XML Payments Error 1 – Ensure you’re using the right PAIN.001 version…

While many banks and corporates are now adopting the CGI (Common Global Implementation) PAIN.001 version 3 message. Some banks, countries or corporates may still be using an older version of the PAIN format though, make sure you know what you and your bank can support and enhance the message accordingly…

XML Payments Error 2 – Use the right Payment Type Code…

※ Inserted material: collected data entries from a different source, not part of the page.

def execReduce1 (c : CmdId) (s : State) : Host.Outcome State Fault Refusal :=
  .next (match s.ready c 0x301 with
    | some d => match d.part with
      | some p => s.reduce1 d p s.now
      | none => s
    | none => s)

/-- What a command waits on that rows over a tether bring goes on, up to the present. -/
def State.advanceRows (s : State) (c : Cmd) (p : Nat) : State :=
  if c.op = 0x300 then s.bcast c p s.now
  else if c.op = 0x301 then s.reduce1 c p s.now
  else s.runMoves c p c.move.first c.move.entries s.now

/-- The command of a stream moves on after rows have arrived. -/
def State.resume (s : State) (c : Cmd) (p : Nat) : State :=
  match s.findCmd c.queue c.seq with
  | some d => if d.due.isNone then s.advanceRows d p else s
  | none => s

/-- A frame of partition p's rows at port n: each word joins its piece or transfer, then their commands place what they can. -/
def State.takeRows (s : State) (n p : Nat) (w : WslFrame) (f : State → Bytes → State) : State :=
  let s := (frameWords w).foldl f s
  let cs := ((s.part p).strm.streams.filter fun st => st.shards.any fun h => h.port == n && decide (pieceBase ≤ h.id)).filterMap s.streamCmd
  cs.foldl (fun (s : State) c => s.resume c p) s

/-- A frame of a class and type stands at port n for the partition that owns the port (R244, R248). -/
def State.dataFrame (s : State) (n : Nat) (w : WslFrame) (cls type : Nat) (f : Nat → State → State) : State :=
  if s.portTalks n = false ∨ w.cls ≠ cls ∨ w.type ≠ type then s
  else
    let l := s.linkCheck n w
    match (if l.1 then l.2.portOwner n else none) with
    | none => l.2
    | some p => f p l.2

/-- COLLECTIVE_PIECE (R232). -/
def execCollectivePiece (n : Fin 64) (w : WslFrame) (s : State) : Host.Outcome State Fault Refusal :=
  .next (s.dataFrame n.val w 3 0 fun p s => s.takeRows n.val p w fun s x => s.pieceWord n.val p x)

/-- What the journal names of a transfer's first frame: source address, SEQ, kind (R336). -/
def rowHead (w : WslFrame) (kind : Nat) : Bytes := natLE 4 w.src ++ natLE 4 w.seq ++ natLE 1 kind

/-- ACTIVATION_ROWS (R247): class 3, TYPE 1. -/
def execActivationRows (n : Fin 64) (w : WslFrame) (s : State) : Host.Outcome State Fault Refusal :=
  .next (s.dataFrame n.val w 3 1 fun p s => s.takeRows n.val p w fun s x => s.rowWord n.val p (rowHead w 2) x)

/-- BULK_ROWS (R247): class 4, TYPE 0. -/
def execBulkRows (n : Fin 64) (w : WslFrame) (s : State) : Host.Outcome State Fault Refusal :=
  .next (s.dataFrame n.val w 4 0 fun p s => s.takeRows n.val p w fun s x => s.rowWord n.val p (rowHead w 3) x)

/-- One cycle of a local copy on one core, the k-th of the phase: row k/2 is read, then written (R291). -/
def State.copyCycle (s : State) (c : Cmd) (p lc x0 k : Nat) : State :=
  let q := c.move
  if k % 2 = 0 then s.readRow c p (x0 + k) lc (q.src + k / 2)
  else s.writeS p lc (q.dst + k / 2) 0 ((s.lcore p lc).rowAt (x0 + k - 1) (q.src + k / 2)) (x0 + k)

/-- A local MOVE (R291): a sequential copy on every named core, from cycle PHASE_CYCLE on, as far as cycle `lim`. -/
def State.moveLocal (s : State) (c : Cmd) (p lim : Nat) : State :=
  let q := c.move
  let x0 := s.boundCycle p q.phase
  let lo := s.uptoOf c
  let s := ((List.range (2 * q.rows)).filter fun k => decide (lo ≤ x0 + k) && decide (x0 + k ≤ lim)).foldl (fun (s : State) k =>
    (List.range (q.coreLast + 1 - q.coreFirst)).foldl (fun (s : State) j =>
      if s.alive c then s.copyCycle c p (q.coreFirst + j) x0 k else s) s) s
  let s := s.setUpto c (lim + 1)
  if s.alive c = true ∧ x0 + 2 * q.rows ≤ lim + 1 then s.done c (x0 + 2 * q.rows + 4) 0 0 else s

/-- MOVE (R291), as far as cycle `lim`. -/
def State.move (s : State) (c : Cmd) (p lim : Nat) : State :=
  if c.move.isLocal then s.moveLocal c p lim else s.runMoves c p c.move.first c.move.entries lim

def execMove (c : CmdId) (s : State) : Host.Outcome State Fault Refusal :=
  .next (match s.ready c 0x400 with
    | some d => match d.part with
      | some p => s.move d p s.now
      | none => s
    | none => s)

/-- MOVE is refused on its own parameters, the plan and the phase list (R291, R447). -/
def Part.moveBad (x : Part) (q : MoveP) : Bool :=
  if q.isLocal then
    !(decide (1 ≤ q.rows) && decide (q.src + q.rows ≤ 16384) && decide (q.dst + q.rows ≤ 16384) && decide (q.coreFirst ≤ q.coreLast) &&
      decide (q.coreLast < x.lcores) && x.hasPhase ⟨0, q.coreFirst, q.coreLast, q.phase, 2 * q.rows⟩)
  else !(decide (1 ≤ q.entries) && decide (q.entries ≤ 256) && decide (q.first + q.entries ≤ x.taskSlotOf.plan.length))

/-- Entries first to first + n − 1 touch pending rows. -/
def Part.entriesPending (x : Part) (first n : Nat) : Bool := (List.range n).any fun i => match x.taskSlotOf.plan[first + i]? with
  | some e => x.entryPending none e
  | none => false

/-- MOVE is refused if it reads or writes a pending row (R215). -/
def Part.moveRefused (x : Part) (q : MoveP) : Refused :=
  invalidIf (if q.isLocal then x.pendingRows none q.src q.rows || x.pendingRows none q.dst q.rows else x.entriesPending q.first q.entries)

/-- BCAST is refused on its own parameters and the plan (R229, Table 11-3). -/
def Part.bcastBad (x : Part) (q : CollP) : Bool :=
  !(decide (1 ≤ q.entries) && decide (q.entries ≤ 256) && (!q.flag || (decide (q.gather + q.entries ≤ 256) && q.scope != 1)) &&
    (if q.scope = 0 then x.kinds q.first q.entries 0 0 else if q.scope = 1 then x.kinds q.first q.entries 0 2
     else if q.scope = 2 then x.kinds q.first q.entries 2 0 else false))

/-- REDUCE1 is refused on its own parameters, the plan and the phase list (R229, R447). -/
def Part.reduceBad (x : Part) (q : CollP) : Bool :=
  !(if q.scope = 1 then decide (1 ≤ q.entries) && decide (q.entries ≤ 256) && x.kinds q.first q.entries 0 2 && decide (1 ≤ q.rows) &&
      decide (q.rows ≤ 4096) && decide (11 ≤ q.winTop) && decide (q.winTop ≤ 128)
    else if q.scope = 0 then
      decide (q.entries ≤ 256) && decide (q.gather + q.entries ≤ 256) && decide (q.root < x.lcores) && decide (1 ≤ q.contrib) &&
      decide (q.contrib ≤ 4096) && decide (1 ≤ q.rows) && decide (q.rows ≤ 4096) && decide (q.inRow + q.contrib * q.rows ≤ 16384) &&
      decide (q.outRow + (if q.flag then cdiv q.rows 2 else q.rows) ≤ 16384) && decide (11 ≤ q.winTop) && decide (q.winTop ≤ 128) &&
      (List.range q.entries).all (fun i => match x.taskSlotOf.plan[q.first + i]? with
        | some e => (e.srcKind == 0 || e.srcKind == 2) && e.dstKind == 0 && e.dstFirst == q.root && e.dstLast == q.root
        | none => false) &&
      x.hasPhase ⟨1, q.root, q.root, q.phase, q.rows * (4 * q.contrib + 1)⟩
    else false)

/-- The gather entries that a collective arms: core, entry number, rows (R237). -/
def Part.arms (x : Part) (q : CollP) : List (Nat × Nat × Nat × Nat) :=
  (List.range q.entries).flatMap fun i => match x.taskSlotOf.plan[q.first + i]? with
    | some e => e.dstCores.map fun lc => (lc, q.gather + i, e.dstRow, e.rows)
    | none => []

/-- One of them is still armed with its flag clear (R229). -/
def State.stillArmed (s : State) (p : Nat) (q : CollP) : Bool :=
  ((s.part p).arms q).any fun a => match Tab.get none (s.lcore p a.1).gather a.2.1 with
    | some g => g.flag.isNone
    | none => false

/-- They are armed, their flags clear, in the cycle in which the command begins (R237). -/
def State.arm (s : State) (p : Nat) (q : CollP) : State :=
  ((s.part p).arms q).foldl (fun (s : State) a =>
    s.modLcore p a.1 fun k => { k with gather := Tab.put none k.gather a.2.1 (some ⟨a.2.2.1, a.2.2.2, s.now, none⟩) }) s

/-- BCAST and REDUCE1 are refused on the state in which they would begin (R215, R229). -/
def State.collRefused (s : State) (p : Nat) (q : CollP) (reduce : Bool) : Refused :=
  let x := s.part p
  let arms := if reduce then q.scope == 0 else q.flag
  invalidIf ((arms && s.stillArmed p q) || x.entriesPending q.first q.entries ||
    (reduce && q.scope == 0 && (x.pendingRows none q.inRow (q.contrib * q.rows) ||
      x.pendingRows none q.outRow (if q.flag then cdiv q.rows 2 else q.rows))))

/-- What a command's tether entry k brings: its piece or rows, or shard k of its own (R146, R181). -/
def Stream.transfer (st : Stream) (k : Nat) : Option Shard :=
  st.shards.find? fun h => (if pieceBase ≤ h.id then h.id % 2 ^ 48 else h.entry - (match st.shards.head? with
    | some g => g.entry
    | none => 0)) == k && decide (h.port < 64)

/-- ROW_ABSENT (R48, R181, R232): row `row` of transfer `k` has not come by its round. -/
def State.rowAbsent (s : State) (c : Cmd) (p k row : Nat) : State :=
  match (s.part p).stream c with
  | none => s
  | some st => match st.transfer k with
    | none => s
    | some h => match (s.part p).entry h.entry with
      | none => s
      | some (e, b) => match rowNeed c h e row with
        | some m =>
          if h.data.length < m ∧ s.roundCycle p (e.rowLast b.round row) ≤ s.now then ((s.mark (s.port h.port).rehearsal).fault c 0x3001 (absentDetail c h row)).mark false
          else s
        | none => s

def execRowAbsent (c : CmdId) (k row : Nat) (s : State) : Host.Outcome State Fault Refusal :=
  .next (match s.findCmd c.queue.val c.seq with
    | some d => match d.part with
      | some p => s.rowAbsent d p k row
      | none => s
    | none => s)

end Sys2Proof.Machine
end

Each country uses a slightly different Instruction Priority code <InstrPrty> or Clearing Channel <ClrChanl> code within the Payment Type Information <PmtTpInf> value to identify the type of payment being made. For example, RTGS for Real Time Gross Settlement is a widely used code for urgent payments. But local ACH (automated clearing house) payments in a country will have different Payment Type codes to help indicate through which clearing system and priority you would like the payments to be processed. Make sure you know the specific in country Payment Type code requirement and specify this code in the XML format that you’re generating…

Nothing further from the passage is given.